◆ WHAT NEEDS TO BE DONE ◆
There is material below. Print exactly the lines starting at the line with "phaseStep : ∀" and ending at the line with "read so far. -/", ends included, and no others.

(MATERIAL FOR THIS EXERCISE Opens)

-- ==== Sys2Proof/Safety.lean ====
section
/-! DEFINITION. The terms that claims about the machine use: what a step changes, what a trace and a datagram mean, and the invariant
that every step keeps. -/

namespace Sys2Proof.Machine

/-! ## What an operation changes -/

/-- Reading a cell after gives the same as before: what was written there last, or that nothing was. -/
def SameCell (s t : State) (a : Nat) : Prop := t.pp.read? a = s.pp.read? a

/-- The one store: cell `a` reads `v`, every other cell as before. -/
def StoresOnly (s t : State) (a : Nat) (v : Byte) : Prop := t.pp.read? a = some v ∧ ∀ b, b ≠ a → SameCell s t b

/-- SE's own state: nothing but SE's operations changes any of it (R200, R256). -/
def SameEngine (s t : State) : Prop :=
  t.seReady = s.seReady ∧ t.mode = s.mode ∧ t.en = s.en ∧ t.phase = s.phase ∧ t.frameCnt = s.frameCnt ∧ t.acc = s.acc ∧ t.pins = s.pins ∧
    t.trace = s.trace ∧ t.tick = s.tick

/-- FB's registers and table (R170), the plane apart. -/
def SameFramebuffer (s t : State) : Prop :=
  t.fbReady = s.fbReady ∧ t.fbW = s.fbW ∧ t.fbH = s.fbH ∧ t.hflip = s.hflip ∧ t.vflip = s.vflip ∧ t.gt = s.gt

/-- PD's registers that outlive a datagram (R27). -/
def SamePorts (s t : State) : Prop := t.pdReady = s.pdReady ∧ t.textPort = s.textPort ∧ t.binPort = s.binPort

/-- The inputs not yet taken. -/
def SameInputs (s t : State) : Prop := t.inbox = s.inbox ∧ t.sched = s.sched

/-! ## Wire records -/

/-- The coordinate of a wire record (R92, R100, R101); (0, 0) for an operation that is none. -/
def recordCoords : Instr → Nat × Nat
  | .txtPx t => (decimalValue t.xDigits, decimalValue t.yDigits)
  | .bin0 x y _ _ _ | .bin0a x y _ _ _ _ => (x.toNat, y.toNat)
  | .bin1 x y _ _ _ | .bin1a x y _ _ _ _ | .bin2 x y _ | .bin2a x y _ | .bin3 _ x y => (x.toNat, y.toNat)
  | .fbInit _ _ _ | .fbOrient _ _ | .fbClear | .fbWrite _ _ _ | .fbText _ _ _ _ | .pdInit _ _ | .pdRxtext _ | .pdRxbin _
  | .seInit _ | .seEnable | .seDisable | .seTick => (0, 0)

/-- The colour of a binary record (R96 to R99, R102, R103); black for any other operation. -/
def binaryColour : Instr → Rgb
  | .bin0 _ _ r g b | .bin0a _ _ r g b _ => ⟨r, g, b⟩
  | .bin1 _ _ r g b | .bin1a _ _ r g b _ => ⟨r, g, b⟩
  | .bin2 _ _ c => expand332 c
  | .bin2a _ _ c => expand2222 c
  | .bin3 col _ _ => expand332 col
  | .txtPx _ | .fbInit _ _ _ | .fbOrient _ _ | .fbClear | .fbWrite _ _ _ | .fbText _ _ _ _ | .pdInit _ _ | .pdRxtext _ | .pdRxbin _
  | .seInit _ | .seEnable | .seDisable | .seTick => ⟨0, 0, 0⟩

/-- The layout of a binary record (R95). -/
def recordLayout : Instr → Option Layout
  | .bin0 _ _ _ _ _ => some .bin0
  | .bin0a _ _ _ _ _ _ => some .bin0a
  | .bin1 _ _ _ _ _ => some .bin1
  | .bin1a _ _ _ _ _ _ => some .bin1a
  | .bin2 _ _ _ => some .bin2
  | .bin2a _ _ _ => some .bin2a
  | .bin3 _ _ _ => some .bin3
  | .txtPx _ | .fbInit _ _ _ | .fbOrient _ _ | .fbClear | .fbWrite _ _ _ | .fbText _ _ _ _ | .pdInit _ _ | .pdRxtext _ | .pdRxbin _
  | .seInit _ | .seEnable | .seDisable | .seTick => none

/-- The colour byte that a BIN3 record shares with its datagram. -/
def sharedColour : Instr → Option Byte
  | .bin3 col _ _ => some col
  | .txtPx _ | .bin0 _ _ _ _ _ | .bin0a _ _ _ _ _ _ | .bin1 _ _ _ _ _ | .bin1a _ _ _ _ _ _ | .bin2 _ _ _ | .bin2a _ _ _ | .fbInit _ _ _
  | .fbOrient _ _ | .fbClear | .fbWrite _ _ _ | .fbText _ _ _ _ | .pdInit _ _ | .pdRxtext _ | .pdRxbin _ | .seInit _ | .seEnable
  | .seDisable | .seTick => none

/-- Whether a wire record's coordinate lies on the panel (R137, R146). -/
def OnPanel (s : State) (i : Instr) : Prop := (recordCoords i).1 < s.fbW ∧ (recordCoords i).2 < s.fbH

/-- Operations executed one after another. -/
def execAll : List Instr → State → Out
  | [], s => .next s
  | i :: is, s => andThen (exec i s) (execAll is)

/-! ## Phase steps -/

/-- The bit that a phase step shifts out for a cell (R213, R214), from the state at its start. -/
def State.bitOf (s : State) (a : Nat) : Bool :=
  match s.mode with
  | .binary => binaryBit (s.readCell a)
  | .dithered => ditherBit (s.acc.getD a 0) (s.readCell a)

/-- The cells of the current phase. -/
def State.currentCells (s : State) : List Nat := phaseCells s.fbW s.fbH s.phase.toNat

/-- Everything a tick needs: SE and FB initialised, the interrupt attached, no phase step running, an accumulator for every cell. -/
def State.CanTick (s : State) : Prop :=
  s.seReady = true ∧ s.en = true ∧ s.fbReady = true ∧ s.tick = none ∧ s.acc.length = s.cells

/-- N scans of one cell with the intensities read, from an accumulator: the bits shifted out and the accumulator after (R214). -/
def scans (a : Byte) : List Byte → List Bool × Byte
  | [] => ([], a)
  | i :: is => (ditherBit a i :: (scans (ditherRest a i) is).1, (scans (ditherRest a i) is).2)

/-- One action of TIMER, so many times. -/
def scanActions : Nat → State → Out
  | 0, s => .next s
  | n + 1, s =>
    match s.tick with
    | some todo => andThen (scanAction todo s) (scanActions n)
    | none => .next s

/-- One action of HOST in an operation that makes its stores, so many times. -/
def storeActions : Nat → State → Out
  | 0, s => .next s
  | n + 1, s =>
    match s.host with
    | .storing todo r => andThen (storeAction todo r s) (storeActions n)
    | .idle | .parsing _ _ => .next s

/-! ## Turns -/

/-- The step is HOST's, taken as far as the grain says, and `u` is the state with that turn taken off the schedule: the turn is scheduled,
or none is and HOST goes on. -/
def HostGoes (s : State) (g : Grain) (u : State) : Prop :=
  (s.sched = [] ∧ g = .whole ∧ u = s) ∨ ∃ ts, s.sched = ⟨.host, g⟩ :: ts ∧ u = { s with sched := ts }

/-- The step is TIMER's, likewise. -/
def TimerGoes (s : State) (g : Grain) (u : State) : Prop := ∃ ts, s.sched = ⟨.timer, g⟩ :: ts ∧ u = { s with sched := ts }

/-- So many steps. -/
def steps : Nat → State → Out
  | 0, s => .next s
  | n + 1, s => andThen (step s) (steps n)

/-! ## Text lines -/

/-- How the bytes after a text record's prefix are cut (R91, R92): each number field is all the digits that stand there; every other field is
the byte, or the six bytes, that stand next; a field that the end of the datagram cuts off is empty, and so is all after it. -/
structure CutAsFormat (t : TextLine) (rest : List Byte) : Prop where
  xDigits : ∀ b ∈ t.xDigits, 0x30 ≤ b.toNat ∧ b.toNat ≤ 0x39
  sep1 : ∀ b, t.sep1 = some b → ¬(0x30 ≤ b.toNat ∧ b.toNat ≤ 0x39)
  sep1Missing : t.sep1 = none → t.yDigits = [] ∧ t.sep2 = none ∧ t.colour = [] ∧ t.term = none ∧ rest = []
  yDigits : ∀ b ∈ t.yDigits, 0x30 ≤ b.toNat ∧ b.toNat ≤ 0x39
  sep2 : ∀ b, t.sep2 = some b → ¬(0x30 ≤ b.toNat ∧ b.toNat ≤ 0x39)
  sep2Missing : t.sep2 = none → t.colour = [] ∧ t.term = none ∧ rest = []
  colour : t.colour.length ≤ 6
  colourShort : t.colour.length < 6 → t.term = none ∧ rest = []
  termMissing : t.term = none → rest = []

/-! ## Traces -/

/-- The numbers of the FRAME events of a trace, in order (R216). -/
def frameNumbers : List Event → List Nat
  | [] => []
  | .frame n :: es => n :: frameNumbers es
  | .blank :: es | .shift _ :: es | .latch :: es | .select _ :: es | .power _ :: es | .attach :: es | .detach :: es => frameNumbers es

/-- R74, R211, R290: every SHIFT and every LATCH comes while the rows are blanked. -/
def bleedFree : Pins → List Event → Bool
  | _, [] => true
  | p, .shift b :: es => !p.rowEn && bleedFree (p.apply (.shift b)) es
  | p, .latch :: es => !p.rowEn && bleedFree (p.apply .latch) es
  | p, .blank :: es => bleedFree (p.apply .blank) es
  | p, .select q :: es => bleedFree (p.apply (.select q)) es
  | p, .power v :: es => bleedFree (p.apply (.power v)) es
  | p, .attach :: es | p, .detach :: es | p, .frame _ :: es => bleedFree p es

/-! ## Channels -/

/-- R158: whether a datagram can be delivered on a channel at all. -/
def State.channelEnabled (s : State) : Channel → Bool
  | .text => s.textPort != Config.portDisabled
  | .binary => s.binPort != Config.portDisabled

/-! ## The invariant -/

/-- What every step keeps. -/
structure State.Inv (s : State) : Prop where
  /-- The PixelPlane keeps its canonical form. -/
  planeCanonical : s.pp.wf = true
  /-- R60, R61: only cells of the plane are ever written. -/
  planeInRange : ∀ a v, s.pp.read? a = some v → a < s.cells
  /-- R26: nothing is written before FB_INIT. -/
  planeUntouched : s.fbReady = false → s.pp = []
  /-- R22: the established dimensions are at least 1. -/
  dimensions : s.fbReady = true → 1 ≤ s.fbW ∧ 1 ≤ s.fbH
  /-- R173: the gamma table has the properties the source states. -/
  gammaEnds : s.fbReady = true → s.gamma 0 = 0 ∧ s.gamma 255 = 255
  gammaMonotone : s.fbReady = true → ∀ i j : Byte, i.toNat ≤ j.toNat → (s.gamma i).toNat ≤ (s.gamma j).toNat
  /-- R131, R295: an initialised PD has two different ports. -/
  portsDistinct : s.pdReady = true → s.textPort ≠ s.binPort
  /-- R285: SE_INIT comes after FB_INIT, SE_ENABLE after SE_INIT. -/
  engineAfterFramebuffer : s.seReady = true → s.fbReady = true
  enabledAfterInit : s.en = true → s.seReady = true
  /-- R35: there is one accumulator for each cell. -/
  accumulators : s.seReady = true → s.acc.length = s.cells
  /-- R280: nothing comes out before SE_INIT. -/
  silentBeforeInit : s.seReady = false → s.trace = [] ∧ s.pins = Pins.zero ∧ s.frameCnt = 0
  /-- R45: each pin holds what the last event that writes it left there. -/
  pinsFollowTrace : s.pins = s.trace.foldl Pins.apply Pins.zero
  /-- R216: the FRAME events so far are numbered 0, 1, 2, ... without a gap, and FRAMECNT is the next number. -/
  framesNumbered : frameNumbers s.trace = List.range s.frameCnt
  /-- R211, R290: no SHIFT and no LATCH while a row is lit. -/
  noBleed : bleedFree Pins.zero s.trace = true
  /-- R32, R269: the column driver is powered exactly while enabled, and a disabled panel is blanked. -/
  poweredWhileEnabled : s.pins.colPwr = s.en
  darkWhileDisabled : s.en = false → s.pins.rowEn = false
  /-- R210, R254: a phase step in progress has the rows blanked and has read its cells in order. -/
  phaseStep : ∀ todo, s.tick = some todo → s.en = true ∧ s.pins.rowEn = false ∧ todo <:+ s.currentCells
  /-- R266: between phase steps nothing stands shifted and not latched; during one, a bit for each cell read so far. -/
  chainBetween : s.tick = none → (panelOf s.trace).chain = []
  chainDuring : ∀ todo, s.tick = some todo → (panelOf s.trace).chain.length + todo.length = s.currentCells.length
  /-- R60, R61: an operation in progress has only cells of the plane still to write. -/
  pendingStores : ∀ todo r, s.host = .storing todo r → s.fbReady = true ∧ ∀ c ∈ todo, c.1 < s.cells
  /-- R28, R62, R132, R143: a datagram being parsed. -/
  parser : ∀ channel bytes, s.host = .parsing channel bytes → s.pdReady = true ∧ s.fbReady = true ∧ s.pd.len = bytes.length ∧
    s.pd.pos ≤ s.pd.len ∧ (channel = .binary → ∃ l, layoutOf s.pd.fmt s.pd.alpha = some l ∧ s.pd.recSize = l.recordSize)

end Sys2Proof.Machine
end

(MATERIAL FOR THIS EXERCISE Closes)

◆ FINISHED TASK ◆
  phaseStep : ∀ todo, s.tick = some todo → s.en = true ∧ s.pins.rowEn = false ∧ todo <:+ s.currentCells
  /-- R266: between phase steps nothing stands shifted and not latched; during one, a bit for each cell read so far. -/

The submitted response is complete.